Looking beyond the bottom line, in opening stores, harvesting coffee, and conducting business, Starbucks’ social responsibility is evident:
  1. With employees;
  2. With suppliers – working with NPOs;
  3. With communities;
  4. And more recently with causes or campaign drives;
Starbucks’ actions have had significant influence over the industry as a whole.
With its decision to offer health-care benefits to all employees who work 20 hours a week or more, Starbucks went well beyond the call of duty. A strong business case could have been made that such benefits were not necessary. While retention problems did plague the fast-food industry, many analysts believed that Starbucks went further than it needed to hold on to employees.
Indirectly, the company’s decision to offer health-care coverage to “part-timers” put pressure on other companies to provide similar coverage.
There is a discretionary decision to be made here find the lowest cost solution in the world – free trade or elevate your suppliers. Starbucks has chosen the latter.
For example, Starbucks recently unveiled guidelines that will pay farmers a premium price if they meet certain environmental, labor, and quality standards. Last year, the company joined TransFair, an organization that guarantees that farmers will receive most of the $1.26 per pound that coffee roasters pay for high-quality beans.
Starbucks’ decision to elevate its suppliers is being carried out in stages as capabilities are built. Its target is to hit 70 percent of the pounds purchased by the end of 2007. Green Mountain takes this program further and pays fair trade prices for all coffee beans.
It is worth noting that the fair trade movement in Europe  where the market for fair trade certified products is three times larger in dollar sales than it is in the U.S. is now persuading mainstream companies to get on board.
Starbucks also developed Coffee and Farmer Equity (CAFÉ) practices in 2004 in conjunction with the environmental charity Conservation International – an NGO. Starbucks did not stop there. It has committed to working closely with suppliers, helping them convert to sustainable practices and offering them long-term contracts as an incentive to do so. This approach helps the company meet the needs of the fair trade industry, as well as increase the quality of the product bought and resold.
Starbucks' program called “Starbucks Make Your Mark” recruits volunteers for assistance with local community and non-profit projects such as cleanup of trails and parks. This campaign has an element of cause promotion (i.e., recruiting customers in their stores to sign up for projects by visiting It also has a community volunteer component, as staff in the Starbucks’ partner stores are also encouraged to show up for the event. It is worth noting that several “chain-adverse” communities have welcomed Starbucks.
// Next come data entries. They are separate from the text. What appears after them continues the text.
-- ==== Sys2Proof/Machine/Operands.lean ====
section
/-! DEFINITION. The operands of a packet command: the decoded command, the parameter tables with their ranges (R10, R12)
and the description of an opcode that the acceptance checks of R40 read. -/
namespace Sys2Proof.Machine

/-- A command as its opcode sees it: its packet, its object, its own parameter bytes (after the TIMED prefix and before
the token), whether it is TIMED, whether it carries a token, and the instant at which it executes. -/
structure Cmd where
  pkt : Pkt
  obj : Obj
  p : List Byte
  timed : Bool
  signed : Bool
  deriving DecidableEq, Repr

/-- The issuing port. -/
def Cmd.port (c : Cmd) : Nat := c.pkt.req.src.port

/-- The logical Quire, the Folio and the index of the command's object. -/
def Cmd.q (c : Cmd) : Nat := c.obj.quire
def Cmd.f (c : Cmd) : Nat := c.obj.folio
def Cmd.i (c : Cmd) : Nat := c.obj.index

/-- Where the opcode's own parameters start: after the 12 bytes of the execution time when TIMED (R44). -/
def Cmd.base (c : Cmd) : Nat := if c.timed then 12 else 0

/-- E_RANGE at an offset of the opcode's own parameter table (R44, R48). -/
def Cmd.bad (c : Cmd) (off : Nat) : Err := err Status.eRange (c.base + off)

/-- The unsigned parameter of `n` bytes at `off`. -/
def Cmd.u (c : Cmd) (off n : Nat) : Nat := Sys2Proof.u c.p off n

/-- The signed parameter of `n` bytes at `off`. -/
def Cmd.sg (c : Cmd) (off n : Nat) : Int := sfld c.p off n

/-- One row of a parameter table: the offset and the test of the value. -/
structure Field where
  off : Nat
  ok : List Byte → Bool

/-- An unsigned field of `n` bytes with a range. -/
def fU (off n lo hi : Nat) : Field := { off := off, ok := fun p => decide (lo ≤ u p off n) && decide (u p off n ≤ hi) }

/-- A signed field of `n` bytes with a range. -/
def fS (off n : Nat) (lo hi : Int) : Field :=
  { off := off, ok := fun p => decide (lo ≤ sfld p off n) && decide (sfld p off n ≤ hi) }

/-- A reserved field of `n` bytes: zero (R10). -/
def fR (off n : Nat) : Field := { off := off, ok := fun p => allZero (slice p off n) }

/-- A channel field of two bytes: 0 to 255 or 0xFFFF. -/
def fCh (off : Nat) : Field := { off := off, ok := fun p => chField (u p off 2) }

/-- A field at `off` whose test reads the whole parameters. -/
def fX (off : Nat) (t : List Byte → Bool) : Field := { off := off, ok := t }

/-- A device-time field: its ns part is at most 999,999,999 (R342). -/
def fT (off : Nat) : Field := { off := off, ok := fun p => (dtOf (slice p off 12)).isSome }

/-- A field of `n` bytes with a test of its own. -/
def fP (off n : Nat) (t : Nat → Bool) : Field := { off := off, ok := fun p => t (u p off n) }

/-- The first parameter out of range, lowest offset first (R40 step 11). -/
def Cmd.range (c : Cmd) (fs : List Field) : Option Err :=
  match fs.find? fun f => !f.ok c.p with
  | some f => some (c.bad f.off)
  | none => none

/-- E_CAPACITY is judged on the parameters at `offs` before the ranges of the others, once they themselves are in range (R40 steps 10 and 11).
DEDUCED. -/
def Cmd.judge (c : Cmd) (fs : List Field) (offs : List Nat) (e : Option Err) : Option Err :=
  if fs.all fun f => !offs.contains f.off || f.ok c.p then e else none

/-- What the execution of a command answers: OK with its result, ACCEPTED with what it waits for, no reply yet (`later`:
one reply when its waits have come about), or a failure. -/
inductive Res where
  | ok (data : List Byte)
  | accepted (waits : List Wait) (pnr : Bool) (at? : Option Nat)
  | later (waits : List Wait) (pnr : Bool) (at? : Option Nat)
  | fail (e : Err)
  deriving DecidableEq, Repr

/-- A wait for one object. -/
def wait (k : WaitKind) (a b : Nat) : Wait := { kind := k, a := a, b := b }

/-- What the device knows of an opcode (R40 step 5 to 13): its target classes, whether it takes wildcards, its lowest
privilege, whether it is FAST, in the ENDPAPER subset, allowed TIMED, broadcast-capable, whether it needs a token and
changes anything; the lengths of its own parameters; its state check, its parameter table, its further checks, its
check for a free resource, the resources it changes, and its effect. `cap` is its check of the capacity in service (step 10), `ctx` lists the sub-kinds it accepts where its class has any, `objOk` a further test of the object, `may` a further check of the port (step 8), `ctl` the Quires whose controlling port may change
what it changes (R51), `reg` its check of the event registrations that it makes, which follows `more`, `first` that its reply goes out before its effect. -/
structure OpSpec where
  cls : List Cls
  wild : Bool := false
  priv : Cmd → Priv := fun _ => .operator
  fast : Bool := false
  ep : Cmd → Bool := fun _ => false
  timed : Bool := false
  bcast : Bool := false
  token : Cmd → State → Bool := fun _ _ => false
  changes : Bool := true
  len : Option Nat
  lenOk : Nat → Bool := fun _ => true
  lenMin : Nat := 0
  ctx : List Nat := []
  objOk : Obj → Bool := fun _ => true
  may : Cmd → State → Option Err := fun _ _ => none
  ctl : Cmd → State → List Nat := fun c _ => c.obj.quire?.toList
  state : Cmd → State → Option Err := fun _ _ => none
  cap : Cmd → State → Option Err := fun _ _ => none
  fields : Cmd → State → List Field := fun _ _ => []
  more : Cmd → State → Option Err := fun _ _ => none
  reg : Cmd → State → Option Err := fun _ _ => none
  busy : Cmd → State → Option Err := fun _ _ => none
  keys : Cmd → List Nat := fun c => [c.obj.id]
  first : Bool := false
  run : Cmd → State → State × Res

/-- An opcode that only reads: OBSERVER, changes nothing. -/
def readOp (cls : List Cls) (len : Nat) (run : Cmd → State → List Byte) : OpSpec :=
  { cls := cls, priv := fun _ => .observer, changes := false, len := some len, keys := fun _ => [],
    run := fun c s => (s, .ok (run c s)) }

/-- A status word of E_STATE: the device state (R48). -/
def eState (s : State) : Err := err Status.eState s.dev.st.code

/-- E_STATE where `b` holds. -/
def stateIf (s : State) (b : Bool) : Option Err := failIf b (eState s)

/-- E_CAPACITY with no status word of its own. -/
def eCapacity : Err := err Status.eCapacity 0

/-- E_BUSY with a retry hint in microseconds, which saturates (R53). -/
def eBusy (us : Nat) : Err := err Status.eBusy (min us 0xFFFFFFFF)

/-- The hint of R53 for a wait of unknown length. -/
def hintUnknown : Nat := 10000

/-- Whole microseconds from now until an instant, rounded up (R53). -/
def State.usUntil (s : State) (t : Nat) : Nat := ceilDiv (t - s.now) uUs

/-- E_LATE with the lateness in ns against the earliest time accepted (R48). -/
def eLate (earliest given : Nat) : Err := err Status.eLate (min ((earliest - given) / uNs) 0xFFFFFFFF)

/-- The device time that a field holds. -/
def Cmd.time (c : Cmd) (off : Nat) : Nat := (dtOf (slice c.p off 12)).getD 0

/-- E_LATE for a start time at `off` that lies less than `lead` after the present (R48). -/
def Cmd.late (c : Cmd) (s : State) (off lead : Nat) : Option Err :=
  failIf (decide (c.time off < s.now + lead)) (eLate (s.now + lead) (c.time off))

/-- The check of a region that a parameter names (R540): it is allocated, and the port may name it. -/
def State.regionErr (s : State) (port h : Nat) : Option Err :=
  match s.region h with
  | none => some (eState s)
  | some r => if s.mayName port h then none else some (err Status.ePrivilege r.owner)

/-- E_GATED with the index of an island (R48, R5): the synthesis island of a Quire is 17, its core island 16. -/
def eGated (island : Nat) : Err := err Status.eGated island

/-- The personalities in which a function of a Quire can be reached; others get E_GATED (R26). -/
def State.needPers (s : State) (q : Nat) (ps : List Pers) (island : Nat) : Option Err :=
  failIf (!ps.contains (s.pers q)) (eGated island)

end Sys2Proof.Machine
end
Each year, Starbucks sets high standards for attracting a diverse base of contractors and product providers. One such effort launched an innovative business partnership between Starbucks and Johnson Development Corporation called Urban Coffee Opportunities (UCO) – a 50/50 joint venture to provide employment opportunities, training, and quality products in economically disadvantaged metropolitan communities. Today they are providing more than 2,100 jobs in 102 UCO stores.
Annually, Starbucks management does a qualitative assessment to review the significance of its programs to Starbucks and Significance to external stakeholders – see Figure 1. In 2006, the company created a CSR Executive Committee to review programs and report to the board.
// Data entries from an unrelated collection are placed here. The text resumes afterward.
-- ==== Sys2Proof/Machine/StepWord.lean ====
section
/-! DEFINITION. Step words (03, R90 to R93): their fields, their 128-bit encoding and its reading, which refuses every
reserved operation, reserved bit and field out of range (R91). -/
namespace Sys2Proof.Machine

/-- The fields of one generator in a PLAY or ACQUIRE (R91). -/
structure GenWord where
  ctx : Nat
  rate : Nat
  env : Nat
  amp : Nat
  deriving DecidableEq, Repr

/-- The condition of a BRANCH (R93, R98). -/
inductive Cond where
  | event (ch : Nat)
  | result (folio field value : Nat)
  | flag (flag : Nat)
  | reg (reg cmp imm : Nat)
  deriving DecidableEq, Repr

/-- A step word (R90). -/
inductive StepWord where
  | halt
  | play (dur fine : Nat) (a b : GenWord) (mark : Bool)
  | hold (dur : Nat) (holdA holdB mark : Bool)
  | acquire (dur fine : Nat) (a : GenWord) (rset woff : Nat) (holdB mark : Bool)
  | waitUntil (wmode : Nat) (bnd : Bool) (pidx : Nat)
  | waitEvent (dur ch : Nat) (toHalt : Bool)
  | branch (cond : Cond) (neg ring : Bool) (target : Nat)
  | jump (ring : Bool) (target : Nat)
  | repeatBegin (count : Nat) (fromReg : Bool) (reg : Nat)
  | repeatEnd
  | setFrame (ctx : Nat) (reepoch : Bool) (pidx : Nat)
  | shiftPhase (ctx : Nat) (fromReg : Bool) (reg delta : Nat)
  | emitEvent (ch : Nat)
  deriving DecidableEq, Repr

/-- Generator A's fields at their places (R91). -/
def GenWord.encA (g : GenWord) : Nat := g.ctx * 2 ^ 34 + g.rate * 2 ^ 37 + g.env * 2 ^ 40 + g.amp * 2 ^ 59

/-- Generator B's fields at their places (R91). -/
def GenWord.encB (g : GenWord) : Nat := g.ctx * 2 ^ 77 + g.rate * 2 ^ 80 + g.env * 2 ^ 83 + g.amp * 2 ^ 102

/-- The condition's fields at their places (R93). -/
def Cond.enc : Cond → Nat
  | .event ch => ch * 2 ^ 20
  | .result f fl v => 1 * 2 ^ 4 + f * 2 ^ 20 + fl * 2 ^ 25 + v * 2 ^ 27
  | .flag n => 2 * 2 ^ 4 + n * 2 ^ 20
  | .reg r c i => 3 * 2 ^ 4 + r * 2 ^ 20 + c * 2 ^ 23 + i * 2 ^ 32

/-- The 128 bits of a step word (R90 to R93). -/
def StepWord.enc : StepWord → Nat
  | .halt => 0
  | .play d fi a b m => 1 + d * 2 ^ 4 + fi * 2 ^ 28 + a.encA + b.encB + ofBool m * 2 ^ 120
  | .hold d ha hb m => 2 + d * 2 ^ 4 + ofBool ha * 2 ^ 28 + ofBool hb * 2 ^ 29 + ofBool m * 2 ^ 120
  | .acquire d fi a rs wo hb m =>
    3 + d * 2 ^ 4 + fi * 2 ^ 28 + a.encA + rs * 2 ^ 77 + wo * 2 ^ 80 + ofBool hb * 2 ^ 96 + ofBool m * 2 ^ 120
  | .waitUntil w b p => 4 + w * 2 ^ 4 + ofBool b * 2 ^ 6 + p * 2 ^ 7
  | .waitEvent d c h => 5 + d * 2 ^ 4 + c * 2 ^ 28 + ofBool h * 2 ^ 36
  | .branch c n r t => 6 + c.enc + ofBool n * 2 ^ 6 + ofBool r * 2 ^ 7 + t * 2 ^ 8
  | .jump r t => 7 + ofBool r * 2 ^ 4 + t * 2 ^ 5
  | .repeatBegin c f r => 8 + c * 2 ^ 4 + ofBool f * 2 ^ 20 + r * 2 ^ 21
  | .repeatEnd => 9
  | .setFrame c e p => 10 + c * 2 ^ 4 + ofBool e * 2 ^ 7 + p * 2 ^ 8
  | .shiftPhase c f r d => 11 + c * 2 ^ 4 + ofBool f * 2 ^ 7 + r * 2 ^ 8 + d * 2 ^ 32
  | .emitEvent c => 12 + c * 2 ^ 4

/-- The fields of a generator are in their ranges (R91). -/
def GenWord.ok (g : GenWord) : Bool :=
  decide (g.ctx < 8) && decide (g.rate < 8) && decide (g.env < 524288) && decide (g.amp < 262144)

/-- The fields of a condition are in their ranges (R93). -/
def Cond.ok : Cond → Bool
  | .event ch => decide (ch < 256)
  | .result f fl v => decide (f < 32) && decide (fl < 3) && decide (v < 3)
  | .flag n => decide (n < 64)
  | .reg r c i => decide (r < 8) && decide (c < 7) && decide (i < 2 ^ 32)

/-- A duration (R91). -/
def durOk (d : Nat) : Bool := decide (1 ≤ d) && decide (d < 2 ^ 24)

/-- Every field of a step word is in its range (R91, R93). -/
def StepWord.ok : StepWord → Bool
  | .halt => true
  | .play d fi a b _ => durOk d && decide (fi < 64) && a.ok && b.ok
  | .hold d _ _ _ => durOk d
  | .acquire d fi a rs wo _ _ => durOk d && decide (fi < 64) && a.ok && decide (rs < 8) && decide (wo < 65536)
  | .waitUntil w _ p => decide (w < 3) && decide (p < 1024)
  | .waitEvent d c _ => durOk d && decide (c < 256)
  | .branch c _ r t => c.ok && decide (t < 2048) && (!r || t == 0)
  | .jump r t => decide (t < 2048) && (!r || t == 0)
  | .repeatBegin c f r => decide (c < 65536) && decide (r < 4) && (!f || c == 0)
  | .repeatEnd => true
  | .setFrame c _ p => decide (c < 8) && decide (p < 1024)
  | .shiftPhase c f r d => decide (c < 8) && decide (r < 4) && decide (d < 2 ^ 32) && (!f || d == 0)
  | .emitEvent c => decide (c < 256)

/-- Generator A's fields of a word. -/
def genA (w : Nat) : GenWord := { ctx := bits w 34 3, rate := bits w 37 3, env := bits w 40 19, amp := bits w 59 18 }

/-- Generator B's fields of a word. -/
def genB (w : Nat) : GenWord := { ctx := bits w 77 3, rate := bits w 80 3, env := bits w 83 19, amp := bits w 102 18 }

/-- The condition that a BRANCH word spells. -/
def condOf (w : Nat) : Cond :=
  match bits w 4 2 with
  | 0 => .event (bits w 20 8)
  | 1 => .result (bits w 20 5) (bits w 25 2) (bits w 27 2)
  | 2 => .flag (bits w 20 6)
  | _ => .reg (bits w 20 3) (bits w 23 3) (bits w 32 32)

/-- The step word whose operation and fields stand in a word, before reserved bits and ranges are looked at. -/
def stepFields (w : Nat) : Option StepWord :=
  match w % 16 with
  | 0 => some .halt
  | 1 => some (.play (bits w 4 24) (bits w 28 6) (genA w) (genB w) (bitOf w 120))
  | 2 => some (.hold (bits w 4 24) (bitOf w 28) (bitOf w 29) (bitOf w 120))
  | 3 => some (.acquire (bits w 4 24) (bits w 28 6) (genA w) (bits w 77 3) (bits w 80 16) (bitOf w 96) (bitOf w 120))
  | 4 => some (.waitUntil (bits w 4 2) (bitOf w 6) (bits w 7 10))
  | 5 => some (.waitEvent (bits w 4 24) (bits w 28 8) (bitOf w 36))
  | 6 => some (.branch (condOf w) (bitOf w 6) (bitOf w 7) (bits w 8 11))
  | 7 => some (.jump (bitOf w 4) (bits w 5 11))
  | 8 => some (.repeatBegin (bits w 4 16) (bitOf w 20) (bits w 21 2))
  | 9 => some .repeatEnd
  | 10 => some (.setFrame (bits w 4 3) (bitOf w 7) (bits w 8 10))
  | 11 => some (.shiftPhase (bits w 4 3) (bitOf w 7) (bits w 8 2) (bits w 32 32))
  | 12 => some (.emitEvent (bits w 4 8))
  | _ => none

/-- The step word that 128 bits spell, or none for a reserved operation, a nonzero reserved bit or a field out of range
(R91): a word is read only if it is the encoding of what is read. -/
def decodeStep (w : Nat) : Option StepWord :=
  match stepFields w with
  | none => none
  | some x => if x.ok && x.enc == w then some x else none

/-- Timed steps occupy output time (R90). -/
def StepWord.timed : StepWord → Bool
  | .play .. | .hold .. | .acquire .. | .waitUntil .. | .waitEvent .. => true
  | _ => false

/-- A generator of a step of `d` samples reads only inside the library (R84, R92). -/
def GenWord.envOk (g : GenWord) (d : Nat) : Bool :=
  g.amp == 0 || g.rate == 7 ||
    decide (g.env + ((d - 1) / 2 ^ g.rate + 1 + (if g.rate = 0 then 0 else 1)) ≤ 524288)

/-- The library reads of a step word stay inside the library (R92). -/
def StepWord.envOk : StepWord → Bool
  | .play d _ a b _ => a.envOk d && b.envOk d
  | .acquire d _ a _ _ _ _ => a.envOk d
  | _ => true

end Sys2Proof.Machine
end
While the quantitative impact is not tracked, the sense at Starbucks is that these programs provide clear benefits. Such benefits include attracting and retaining partners, customer loyalty, lower costs, stronger supply chains, and a license to operate.
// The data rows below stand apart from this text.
-- ==== Sys2Proof/Machine/Intake.lean ====
section
/-! DEFINITION. Intake and the channelisers (06): frames, staging, the filter bank, the requantiser, the corner-turn region
and its blocks. -/
namespace Sys2Proof.Machine

/-! ### Reading and changing -/

def State.onPlans (s : State) (g : Plans → Plans) : State := { s with plans := g s.plans }
def State.input (s : State) (i : Nat) : Input := tget .reset s.plans.inputs i
def State.onInput (s : State) (i : Nat) (g : Input → Input) : State :=
  s.onPlans fun p => { p with inputs := tmod .reset p.inputs i g }
def State.chanl (s : State) (q : Nat) : Chan := tget .reset s.plans.chans q
def State.onChan (s : State) (q : Nat) (g : Chan → Chan) : State :=
  s.onPlans fun p => { p with chans := tmod .reset p.chans q g }
def State.ct (s : State) : Ct := s.plans.ct
def State.onCt (s : State) (g : Ct → Ct) : State := s.onPlans fun p => { p with ct := g p.ct }
def State.laneStat (s : State) (l : Nat) (g : LaneStats → LaneStats) : State :=
  s.onPlans fun p => { p with lanes := tmod .reset p.lanes l g }

/-- The plan that has not stopped: it waits for its start, runs, or is stopping. -/
def PlanRun.active (r : PlanRun) : Bool := r.st == .pending || r.st == .running || r.st == .stopping

/-- The inputs of a channeliser. -/
def ChanCfg.has (c : ChanCfg) (i : Nat) : Bool := decide (c.base ≤ i) && decide (i < c.base + c.count)

/-- The Quire whose channeliser has an input in its range (R216). -/
def State.inputQuire (s : State) (i : Nat) : Option Nat :=
  (List.range 16).find? fun q => match (s.chanl q).cfg with | some c => c.has i | none => false

/-- A Quire's channeliser is one of a plan's: the Quire is in CORRELATE or BEAMFORM, or has left it and the rows of its last block are not all written
(R265), and its range lies in the row of the corner turn (R223). -/
def State.chanPlans (s : State) (q : Nat) : Bool :=
  (s.pers q == .correlate || s.pers q == .beamform || (s.chanl q).until'.isSome) && match (s.chanl q).cfg, s.ct.cfg with
    | some c, some k => decide (c.base + c.count ≤ k.npad)
    | _, _ => false

/-- A Quire's channeliser runs: it is a plan's, and a plan is active (R207, R226). -/
def State.chanRuns (s : State) (q : Nat) : Bool := s.chanPlans q && (s.plans.corr.run.active || s.plans.beam.run.active)

/-- An input lies in the range of a channeliser that runs. -/
def State.inputRuns (s : State) (i : Nat) : Bool :=
  match s.inputQuire i with | some q => s.chanRuns q | none => false

/-! ### Sample times (R208, R218) -/

/-- Bytes of a channelised sample. -/
def fmtBytes (format : Nat) : Nat := if format = 1 then 2 else 1

/-- Device time of sample `n` of a source, in units. -/
def SrcCfg.timeOf (c : SrcCfg) (n : Nat) : Nat := (n * c.div + c.goff) * uSample / c.mul

/-- The sample number of a time on the source's grid (R209): none where it lies off the grid. -/
def SrcCfg.sampleOf (c : SrcCfg) (t : Nat) : Option Int :=
  let num : Int := (t * c.mul : Nat) - (c.goff * uSample : Nat)
  let den := c.div * uSample
  let n := roundDiv num den
  let resid := num - n * (den : Int)
  if den < 8 * resid.natAbs then Option.none else some n

/-- The transform size of a channeliser, 1 in BYPASS. -/
def ChanCfg.p (c : ChanCfg) : Nat := if c.bypass then 1 else 2 ^ c.log2p

/-- The clock of the channel samples that a source gives through a channeliser (R218). -/
def planClk (c : ChanCfg) (x : SrcCfg) : PlanClk := { per := c.p * x.div, goff := x.goff, mul := x.mul }

/-- The label of channel sample `j`. -/
def PlanClk.label (k : PlanClk) (j : Nat) : Nat := (j * k.per + k.goff) * uSample / k.mul

/-! ### Frames (R204 to R212) -/

/-- The fields of a frame header are in their ranges (R204), for a frame of `n` payload bytes. -/
def frameHeaderOk (h : List Byte) (n : Nat) : Bool :=
  let f := u h 1 1
  let chanl := decide (f ≤ 1)
  let nch := u h 6 2
  let pl := u h 24 2
  u h 0 1 == 1 && decide (f ≤ 3) && decide (u h 2 2 < 4096) && (dtOf (slice h 8 12)).isSome && pl == n &&
    decide (4 ≤ pl) && decide (pl ≤ 4096) && pl % 4 == 0 && (f != 3 || pl % 12 == 0) &&
    (if chanl then decide (u h 4 2 ≤ 16383) && decide (1 ≤ nch) && decide (u h 4 2 + nch ≤ 16384) &&
        pl % (nch * fmtBytes f) == 0
     else u h 4 2 == 0 && nch == 0)

/-- The samples of a payload (R206): for channelised formats one list of complex values a row, for raw formats one value
a sample. -/
def payloadRows (f nchan : Nat) (p : List Byte) : List (List Iq) :=
  match f with
  | 0 => (List.range (p.length / nchan)).map fun r => (List.range nchan).map fun c =>
      let b := u p (r * nchan + c) 1
      ⟨toSigned 4 b, toSigned 4 (b / 16)⟩
  | 1 => (List.range (p.length / (2 * nchan))).map fun r => (List.range nchan).map fun c =>
      ⟨toSigned 8 (u p (2 * (r * nchan + c)) 1), toSigned 8 (u p (2 * (r * nchan + c) + 1) 1)⟩
  | 2 => p.map fun b => [⟨toSigned 8 b.toNat, 0⟩]
  | _ => (List.range (p.length / 3)).flatMap fun g =>
      let v := u p (3 * g) 3
      [[⟨toSigned 12 v, 0⟩], [⟨toSigned 12 (v / 4096), 0⟩]]

/-- The input to which a source ID is bound. -/
def State.boundInput (s : State) (source : Nat) : Option Nat :=
  (s.plans.inputs.find? fun e => e.2.src.kind == 1 && e.2.src.source == source).map (·.1)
Starbucks is questioning how to best share practices with retailers around the world.
Another key consideration is whether policies will be considered given such that the company loses its discretionary power.
If you build it responsibly, they will come. Even at a huge enterprise, social responsibility can be contagious.
The respect Starbucks has for individuals that work in their stores is evident to the customer. The investment in suppliers and longer-term relationships supports the high quality coffee served. Starbucks continually receives recognition for outstanding customer satisfaction. That is the bottom line.